Zeus huffed a breath that could’ve been an agreement…or just him being a dog.
“And if she can’t fix it?—”
The words stuck in her throat. Because that was the fear underneath everything else, wasn’t it? That if she finally let someone in, finally let someone see the full extent of the damage, they’d realize she was too broken to bother with.
Leah had left her. Not because she didn’t care, but because Maddox hadn’t been able to give her anything real after the deployment. She’d shut down every attempt at connection until Leah had finally stopped trying.
Jade was different, though. She was persistent in a way that felt less like pressure and more like patience. And somehow that wasmoreterrifying because it meant Maddox might actually want to let her in.
She looked down at Zeus. “I’m scared,” she admitted, and the words felt too big for the quiet kitchen. “Terrified, actually.”
His tail swished back and forth slowly.
She took a big inhale to steel her nerves. “But I think I have to do it anyway.”
When dawn came to greet her, Maddox was still standing at the counter with Zeus at her feet. She felt the weight of the coming day press down on her shoulders, and she rolled them backward three times and squared them.
The nightmare’s echo still lodged in her chest, heavy and insistent, but Zeus’s warmth against her legs reminded her she wasn’t in the desert anymore.
“Come on,” she said to Zeus, pushing away from the counter. “Let’s get ready.”
He followed her through the house, staying close, and she let herself be grateful for his presence. Whatever happened in therapy today, whatever truths were finally revealed, at least she wouldn’t have to face it completely alone.
Small comfort, maybe, but right now she’d take it.
Her shift started at eight, and Maddox was already counting hours by eight-fifteen.
She’d gone through the motions at home—shower, uniform, Zeus’s breakfast and her own that she didn’t eat—and arrived at the precinct on time as always. Her body knew the routine well enough to function without her brain fully engaged, which was good because her brain felt like it was wrapped in cotton and static.
The morning briefing passed in a blur of voices and incident reports that she’d have to check her notes on later. Riley caught her eye across the briefing room and raised an eyebrow, but Maddox looked away before the question could fully form.

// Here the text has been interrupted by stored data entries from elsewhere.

-- ==== Sys2Proof/Laws/Commands.lean ====
section
/-! SUPPORT. What the shared operations of commands do: a coreless command that starts or is refused at its start, a core command that
runs, a vector instruction that issues, an engine's item, the end of a command. -/
namespace Sys2Proof.Machine

/-! ### Coreless commands -/

theorem runs_if {s : State} {op id : Nat} {c : Cmd} (h : Ready s op id c) :
    c.opcode = op ∧ c.stage = .granted ∧ (!(decide (c.entry ≠ Entry.mgmt) && s.stalled c.tenant)) = true ∧ (!s.heldBack c) = true
      ∧ (!s.stewardHeld c) = true := by
  obtain ⟨-, h2, h3, h4, h5, h6, -⟩ := h
  refine ⟨h2, h3, ?_, by simp [h5], by simp [h6]⟩
  by_cases he : c.entry = .mgmt
  · simp [he]
  · simp [h4 he]

/-- A command that may start and passes its checks has its effect. -/
theorem runCoreless_runs {s : State} {op id : Nat} {c : Cmd} (h : Ready s op id c) {check : State → Cmd → Option Fail} {body : State → Cmd → State}
    (hc : check s c = none) : runCoreless op check body id s = body (Begun s c) (begun s c) := by
  simp only [runCoreless, h.1]
  rw [if_pos (runs_if h)]
  simp [h.2.2.2.2.2.2, hc, Begun, begun]

/-- One that fails its checks ends with what they say and signals nothing. -/
theorem runCoreless_refuses {s : State} {op id : Nat} {c : Cmd} (h : Ready s op id c) {check : State → Cmd → Option Fail} {body : State → Cmd → State}
    {f : Fail} (hc : check s c = some f) : runCoreless op check body id s = (s.setCmd { c with signals := [] }).finish id f.1 f.2 := by
  simp only [runCoreless, h.1]
  rw [if_pos (runs_if h)]
  simp [h.2.2.2.2.2.2, hc]

/-- An event for a command that is not there does nothing. -/
theorem runCoreless_absent {s : State} {op id : Nat} {check : State → Cmd → Option Fail} {body : State → Cmd → State} (h : s.cmd? id = none) :
    runCoreless op check body id s = s := by simp only [runCoreless, h]

theorem cmd?_id {s : State} {id : Nat} {c : Cmd} (h : s.cmd? id = some c) : c.id = id := by
  have := List.find?_some h
  simpa using this

theorem Ready.id_eq {s : State} {op id : Nat} {c : Cmd} (h : Ready s op id c) : c.id = id := cmd?_id h.1

/-- A command replaced is found as it was put. -/
theorem cmd?_setCmd {s : State} {id : Nat} {c d : Cmd} (h : s.cmd? id = some c) (hd : d.id = id) : (s.setCmd d).cmd? id = some d := by
  unfold State.cmd? State.setCmd at *
  subst hd
  generalize s.cmds = l at h
  induction l with
  | nil => simp at h
  | cons a l ih =>
    rw [List.find?_cons] at h
    simp only [List.map_cons, List.find?_cons]
    by_cases hq : a.id = d.id
    · simp [hq]
    · have hq' : (a.id == d.id) = false := by simpa using hq
      rw [hq'] at h; simp only [hq', Bool.false_eq_true, if_false]; exact ih h

theorem Ready.begun_cmd {s : State} {op id : Nat} {c : Cmd} (h : Ready s op id c) : (Begun s c).cmd? id = some (begun s c) :=
  cmd?_setCmd h.1 h.id_eq

/-- A body whose reads are settled runs as it is. -/
theorem reading_settled {body : State → Cmd → State} {s : State} {c : Cmd} (h : Settled body s c) : reading body s c = body s c := by
  unfold Settled at h
  simp only [reading, readingFor, h]

/-- A body that asks for a line of another module has that line asked for. -/
theorem reading_asks {body : State → Cmd → State} {s : State} {c : Cmd} {f : Fail} (h : (body s c).asks c.id = some f) (hf : fieldAt f.2 0 1 = 0) :
    reading body s c = s.seeTo c.tenant c.ctx c.id f := by
  simp only [reading, readingFor, h, if_pos hf]

/-! ### Core commands -/

/-- A core command that runs has its effect. -/
theorem runCore_runs {s : State} {op id : Nat} {c : Cmd} (h : Running s op id c) {body : State → Cmd → State} :
    runCore op body id s = body s c := by
  obtain ⟨h1, h2, h3, h4, h5⟩ := h
  simp only [runCore, h1]
  rw [if_pos ⟨h2, h3, h4, by simp [h5]⟩]

/-! ### Vector instructions and engine items -/

/-- An instruction that issues: where the shadow unit differs the core stops, else it acts on the machine after its issue. -/
theorem veStep_issuing {s : State} {core : Nat} {v : Ve} {c : Cmd} {w : Dbl} {fmt op : Nat} (h : Issuing s core v c w fmt op)
    {tk : Ve → Bool} {body : Ve → Cmd → State → State} :
    veStep fmt op tk body core w s = if (s.shadowed core v w (tk v)).1
      then (s.issued core v w (tk v)).disagree c 7 (v.outputs (s.issued core v w (tk v)) c.tenant) []
      else body (v.advance w (tk v)).1 c (s.issued core v w (tk v)) := by
  obtain ⟨h1, h2, h3, h4, h5⟩ := h
  simp only [veStep, h1]
  rw [if_pos ⟨h2, h3, h4, h5⟩]
  rfl

/-- Counting an instruction leaves what is armed on the core. -/
theorem counted_inject (s : State) (core : Nat) (v : Ve) (w : Dbl) (taken : Bool) :
    ((s.counted core v w taken).core core).inject = (s.core core).inject := by
  have h (x : Core) (hx : x.ve ≠ none) : (((s.setCore core x).core core)) = x :=
    NMap.get_set_self fun e => hx (by rw [e]; rfl)
  have h2 (t : State) (a n : Nat) : (t.bump a n).core core = t.core core := rfl
  unfold State.counted
  simp only [h2]
  rw [h _ (by simp)]

/-- The shadow unit agrees where no mismatch is armed, or where it does not repeat the instruction. -/
theorem Issues.agrees {s : State} {core : Nat} {v : Ve} {c : Cmd} {w : Dbl} {fmt op : Nat} (h : Issues s core v c w fmt op) (taken : Bool) :
    (s.shadowed core v w taken).1 = false := by
  unfold State.shadowed State.shadow
  dsimp only
  rcases h.2 with h2 | h2
  · rw [counted_inject, h2, if_neg (Nat.lt_irrefl 0)]; generalize (if veSampled w = true then veIssue v w false else 0) = n; by_cases hn : n = 0 <;> simp [hn]
  · simp [h2]

/-- An instruction that issues, and on which the units agree, acts on the machine after its issue. -/
theorem veStep_issued {s : State} {core : Nat} {v : Ve} {c : Cmd} {w : Dbl} {fmt op : Nat} (h : Issues s core v c w fmt op)
    {tk : Ve → Bool} {body : Ve → Cmd → State → State} :
    veStep fmt op tk body core w s = body (v.advance w (tk v)).1 c (s.issued core v w (tk v)) := by
  rw [veStep_issuing h.1, h.agrees]
  rfl

theorem veStep_idle {s : State} {core : Nat} {w : Dbl} {fmt op : Nat} {tk : Ve → Bool} {body : Ve → Cmd → State → State} (h : s.program core = none) :
    veStep fmt op tk body core w s = s := by simp only [veStep, h]

/-- Everything an engine's item does: nothing on an engine that is not ready, an invalid descriptor, a memory error, its body's failure, or its body. -/
theorem runItem_cases (s : State) (e lo hi : Nat) (h : DescHdr) (ok : Bool) (body : State → Except Nat (State × Nat)) :
    (s.engineReady e lo hi = false ∧ runItem e lo hi h ok body s = s)
      ∨ (s.engineReady e lo hi = true ∧ (hdrOk h && ok) = false ∧ runItem e lo hi h ok body s = s.itemFault e h 3)
      ∨ (s.engineReady e lo hi = true ∧ (hdrOk h && ok) = true ∧ h.memError = true ∧ runItem e lo hi h ok body s = s.itemFault e h 2)
      ∨ (s.engineReady e lo hi = true ∧ (hdrOk h && ok) = true ∧ h.memError = false
          ∧ ((∃ st, body s = .error st ∧ runItem e lo hi h ok body s = s.itemFault e h st)
            ∨ ∃ t n, body s = .ok (t, n) ∧ runItem e lo hi h ok body s = t.itemDone e h 1 n)) := by
  unfold runItem
  cases h1 : s.engineReady e lo hi with
  | false => exact .inl ⟨rfl, rfl⟩
  | true =>
    cases h2 : hdrOk h && ok with
    | false => exact .inr (.inl ⟨rfl, rfl, rfl⟩)
    | true =>
      cases h3 : h.memError with
      | true => exact .inr (.inr (.inl ⟨rfl, rfl, rfl, rfl⟩))
      | false =>
        refine .inr (.inr (.inr ⟨rfl, rfl, rfl, ?_⟩))
        cases hb : body s with
        | error st => exact .inl ⟨st, rfl, rfl⟩
        | ok x => exact .inr ⟨x.1, x.2, rfl, rfl⟩

/-! ### The end of a command -/

/-- Everything the end of a command does: nothing where it is not there or over already, its response where it came in by the management port,
its status and result else. -/
theorem finish_cases (s : State) (id st : Nat) (r : List Byte) :
    (s.cmd? id = none ∧ s.finish id st r = s)
      ∨ ∃ c, s.cmd? id = some c ∧
        ((c.stage = .done ∧ s.finish id st r = s)
          ∨ (c.stage ≠ .done ∧ c.entry ≠ .mgmt ∧ s.finish id st r = s.setCmd { c with status := st, result := r, stage := .done })
          ∨ (c.stage ≠ .done ∧ c.entry = .mgmt ∧ s.finish id st r =
              (s.respond (s.cmdReply { c with status := st, result := r, stage := .done } true) (if st < 0x100 then c.trailer else [])).dropCmd id)) := by
  unfold State.finish
  cases h : s.cmd? id with
  | none => exact .inl ⟨rfl, rfl⟩
  | some c =>
    refine .inr ⟨c, rfl, ?_⟩
    by_cases h1 : c.stage = .done
    · exact .inl ⟨h1, by simp [h1]⟩
    · right
      cases h2 : c.entry with
      | mgmt => right; exact ⟨h1, rfl, by simp [h1, h2]⟩
      | pf => left; exact ⟨h1, by simp, by simp [h1, h2]⟩
      | vf => left; exact ⟨h1, by simp, by simp [h1, h2]⟩
      | remote => left; exact ⟨h1, by simp, by simp [h1, h2]⟩

end Sys2Proof.Machine
end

After, Zeus loaded into the K-9 vehicle without issue, and she went on patrol down residential streets, across the businessdistrict, and along the harbor loop. Maddox drove the familiar routes and responded to dispatch with the appropriate codes, but everything felt slightly off-kilter, like the world had tilted two degrees to the left and only she could feel it.

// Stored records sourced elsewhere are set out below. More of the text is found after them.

@[simp] theorem State.toLost_kept (s : State) (d : ℕ) : (State.toLost s d).kept = s.kept :=
  by simp [State.toLost, State.kept_ite]

@[simp] theorem State.syncMessage_kept (s : State) (m : Sys2Proof.PtpMsg) : (State.syncMessage s m).kept = s.kept :=
  by simp [State.syncMessage, State.kept_ite]

@[simp] theorem ptpMessage_kept (m : Sys2Proof.PtpMsg) (s : State) : (ptpMessage m s).kept = s.kept :=
  by unfold ptpMessage; (repeat' split) <;> simp [State.kept_ite]

@[simp] theorem announceTimeout_kept (d : ℕ) (s : State) : (announceTimeout d s).kept = s.kept :=
  by simp [announceTimeout, State.kept_ite]

@[simp] theorem slewEnd_kept (s : State) : (slewEnd s).kept = s.kept :=
  by simp [slewEnd, State.kept_ite]

@[simp] theorem syncTransmit_kept (d : ℕ) (n : ℕ) (s : State) : (syncTransmit d n s).kept = s.kept :=
  by simp [syncTransmit, State.kept_ite]

@[simp] theorem State.setTrigger_kept (s : State) (j : ℕ) (g : Trigger) : (State.setTrigger s j g).kept = s.kept :=
  by unfold State.setTrigger; (repeat' split) <;> simp [State.kept_ite]

@[simp] theorem triggerEdge_kept (j : ℕ) (s : State) : (triggerEdge j s).kept = s.kept :=
  by simp [triggerEdge, State.kept_ite]

@[simp] theorem captureEdge_kept (src : ℕ) (falling : Bool) (s : State) : (captureEdge src falling s).kept = s.kept :=
  by simp [captureEdge, State.kept_ite]

@[simp] theorem domainAccepted_kept (s : State) (c : Cmd) : (domainAccepted s c).kept = s.kept :=
  by simp [domainAccepted, State.kept_ite]

@[simp] theorem runDomainSelect_kept (s : State) (c : Cmd) : (runDomainSelect s c).kept = s.kept :=
  by simp [runDomainSelect, State.kept_ite]

@[simp] theorem runTriggerSet_kept (s : State) (c : Cmd) : (runTriggerSet s c).kept = s.kept :=
  by simp [runTriggerSet, State.kept_ite]

@[simp] theorem runCaptureRead_kept (s : State) (c : Cmd) : (runCaptureRead s c).kept = s.kept :=
  by simp [runCaptureRead, State.kept_ite]

@[simp] theorem runTimeRead_kept (s : State) (c : Cmd) : (runTimeRead s c).kept = s.kept :=
  by simp [runTimeRead, State.kept_ite]

@[simp] theorem runCellConfig_kept (s : State) (c : Cmd) : (runCellConfig s c).kept = s.kept :=
  by simp [runCellConfig, State.kept_ite]

@[simp] theorem State.writeRing_kept (s : State) (base : ℕ) (size : ℕ) (at_ : ℕ) (bs : List Sys2Proof.Byte) : (State.writeRing s base size at_ bs).kept = s.kept :=
  by simp [State.writeRing, State.kept_ite]

@[simp] theorem State.batch_kept (s : State) (n : ℕ) (sfn : ℕ) (slot : ℕ) (late : Bool) (msgs : List (List Sys2Proof.Byte)) : (State.batch s n sfn slot late msgs).kept = s.kept :=
  by unfold State.batch; (repeat' split) <;> simp [State.kept_ite]

@[simp] theorem State.radioFlags_kept (s : State) : (State.radioFlags s).kept = s.kept :=
  by simp [State.radioFlags, State.kept_ite]

@[simp] theorem State.headSend_kept (s : State) (n : ℕ) (kind : ℕ) (antenna : ℕ) (sfn : ℕ) (slot : ℕ) (symbol : ℕ) (value : ℤ) : (State.headSend s n kind antenna sfn slot symbol value).kept = s.kept :=
  by unfold State.headSend; (repeat' split) <;> simp [State.kept_ite]

@[simp] theorem State.setHead_kept (s : State) (n : ℕ) (x : Cell) (h : Head) : (State.setHead s n x h).kept = s.kept :=
  by simp [State.setHead, State.kept_ite]

@[simp] theorem State.sendGains_kept (s : State) (n : ℕ) (sfn : ℕ) (slot : ℕ) (ws : List (ℕ × ℕ)) : (State.sendGains s n sfn slot ws).kept = s.kept :=
  by unfold State.sendGains; (try dsimp only); (repeat' split) <;> simp (disch := (intro s a; (try dsimp only); (repeat' split) <;> simp [State.kept_ite])) [foldl_kept, State.kept_ite]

“Unit 12, respond to a noise complaint, 847 Ashwood Drive,” dispatch said.
Maddox pressed the button on the side of her radio and brought it to her mouth. “Copy. En route.”
Zeus shifted in the back, his reflection visible in the rearview mirror. He was alert and watching her more than the passing streets. He knew something was wrong, had known since the nightmare, and his attention hadn’t wavered all morning.

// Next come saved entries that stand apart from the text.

/-! ### setTenant -/

@[simp] theorem setTenant_tenants (s : State) (t : Nat) (x : Tenant) : (s.setTenant t x).tenants = NMap.set Tenant.init s.tenants t x := rfl
@[simp] theorem setTenant_pending (s : State) (t : Nat) (x : Tenant) : (s.setTenant t x).pending = s.pending := rfl
@[simp] theorem setTenant_variant (s : State) (t : Nat) (x : Tenant) : (s.setTenant t x).variant = s.variant := rfl
@[simp] theorem setTenant_now (s : State) (t : Nat) (x : Tenant) : (s.setTenant t x).now = s.now := rfl
@[simp] theorem setTenant_free (s : State) (t : Nat) (x : Tenant) : (s.setTenant t x).free = s.free := rfl
@[simp] theorem setTenant_nextId (s : State) (t : Nat) (x : Tenant) : (s.setTenant t x).nextId = s.nextId := rfl
@[simp] theorem setTenant_readData (s : State) (t : Nat) (x : Tenant) : (s.setTenant t x).readData = s.readData := rfl
@[simp] theorem setTenant_ctr (s : State) (t : Nat) (x : Tenant) : (s.setTenant t x).ctr = s.ctr := rfl
@[simp] theorem setTenant_cap (s : State) (t : Nat) (x : Tenant) : (s.setTenant t x).cap = s.cap := rfl
@[simp] theorem setTenant_regs (s : State) (t : Nat) (x : Tenant) : (s.setTenant t x).regs = s.regs := rfl
@[simp] theorem setTenant_host (s : State) (t : Nat) (x : Tenant) : (s.setTenant t x).host = s.host := rfl
@[simp] theorem setTenant_hostPoison (s : State) (t : Nat) (x : Tenant) : (s.setTenant t x).hostPoison = s.hostPoison := rfl
@[simp] theorem setTenant_mctp (s : State) (t : Nat) (x : Tenant) : (s.setTenant t x).mctp = s.mctp := rfl
@[simp] theorem setTenant_fns (s : State) (t : Nat) (x : Tenant) : (s.setTenant t x).fns = s.fns := rfl
@[simp] theorem setTenant_mgmtVersion (s : State) (t : Nat) (x : Tenant) : (s.setTenant t x).mgmtVersion = s.mgmtVersion := rfl
@[simp] theorem setTenant_cmds (s : State) (t : Nat) (x : Tenant) : (s.setTenant t x).cmds = s.cmds := rfl
@[simp] theorem setTenant_radioCmds (s : State) (t : Nat) (x : Tenant) : (s.setTenant t x).radioCmds = s.radioCmds := rfl
@[simp] theorem setTenant_radioSet (s : State) (t : Nat) (x : Tenant) : (s.setTenant t x).radioSet = s.radioSet := rfl
@[simp] theorem setTenant_guard (s : State) (t : Nat) (x : Tenant) : (s.setTenant t x).guard = s.guard := rfl
@[simp] theorem setTenant_cqUsed (s : State) (t : Nat) (x : Tenant) : (s.setTenant t x).cqUsed = s.cqUsed := rfl
@[simp] theorem setTenant_cqPeak (s : State) (t : Nat) (x : Tenant) : (s.setTenant t x).cqPeak = s.cqPeak := rfl
@[simp] theorem setTenant_spilled (s : State) (t : Nat) (x : Tenant) : (s.setTenant t x).spilled = s.spilled := rfl
@[simp] theorem setTenant_cores (s : State) (t : Nat) (x : Tenant) : (s.setTenant t x).cores = s.cores := rfl
@[simp] theorem setTenant_coopers (s : State) (t : Nat) (x : Tenant) : (s.setTenant t x).coopers = s.coopers := rfl
@[simp] theorem setTenant_trackers (s : State) (t : Nat) (x : Tenant) : (s.setTenant t x).trackers = s.trackers := rfl
@[simp] theorem setTenant_fabric (s : State) (t : Nat) (x : Tenant) : (s.setTenant t x).fabric = s.fabric := rfl
@[simp] theorem setTenant_cells (s : State) (t : Nat) (x : Tenant) : (s.setTenant t x).cells = s.cells := rfl
@[simp] theorem setTenant_scs (s : State) (t : Nat) (x : Tenant) : (s.setTenant t x).scs = s.scs := rfl
@[simp] theorem setTenant_clusters (s : State) (t : Nat) (x : Tenant) : (s.setTenant t x).clusters = s.clusters := rfl
@[simp] theorem setTenant_engineStatus (s : State) (t : Nat) (x : Tenant) : (s.setTenant t x).engineStatus = s.engineStatus := rfl
@[simp] theorem setTenant_ethMode (s : State) (t : Nat) (x : Tenant) : (s.setTenant t x).ethMode = s.ethMode := rfl
@[simp] theorem setTenant_eth (s : State) (t : Nat) (x : Tenant) : (s.setTenant t x).eth = s.eth := rfl
@[simp] theorem setTenant_sx (s : State) (t : Nat) (x : Tenant) : (s.setTenant t x).sx = s.sx := rfl
@[simp] theorem setTenant_ev (s : State) (t : Nat) (x : Tenant) : (s.setTenant t x).ev = s.ev := rfl
@[simp] theorem setTenant_rel (s : State) (t : Nat) (x : Tenant) : (s.setTenant t x).rel = s.rel := rfl
@[simp] theorem setTenant_pw (s : State) (t : Nat) (x : Tenant) : (s.setTenant t x).pw = s.pw := rfl
@[simp] theorem setTenant_link (s : State) (t : Nat) (x : Tenant) : (s.setTenant t x).link = s.link := rfl
@[simp] theorem setTenant_st (s : State) (t : Nat) (x : Tenant) : (s.setTenant t x).st = s.st := rfl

The noise complaint turned out to be nothing, just college kids with their music too loud at nine in the morning, still drunk from the night before. Maddox handled it in five minutes, kept her voice level and professional, and got back in her vehicle before anyone could make small talk.
She kept driving, and before long, she looked at the clock: ten-thirty. Three and a half hours until therapy.
Riley’s voice crackled over the radio just before eleven. “Unit 12, you copy?”
Maddox picked up the radio handset. “Go ahead.”
“Got time for a coffee stop? I’m buying.”
The offer was casual enough, but Riley didn’t do casual check-ins unless she’d noticed something worth bringing up. Maddox’s hand tightened on the steering wheel. “Negative. Busy route today.”
There was a pause, then: “Copy that. Catch you later.”
The lie tasted bitter and foul, but it was better than trying to deflect questions she didn’t have answers for. Riley would understand or she wouldn’t, and either way, Maddox didn’t have the energy to explain.
Noon came. Only two hours.
She skipped lunch. Her stomach was too tight for food anyway and pulled into a knot that had started forming the moment she’d woken from the nightmare and hadn’t loosened since. Zeus got his midday water break at the park, and she stood in the spring sunshine watching him sniff around the grass as she counted the minutes.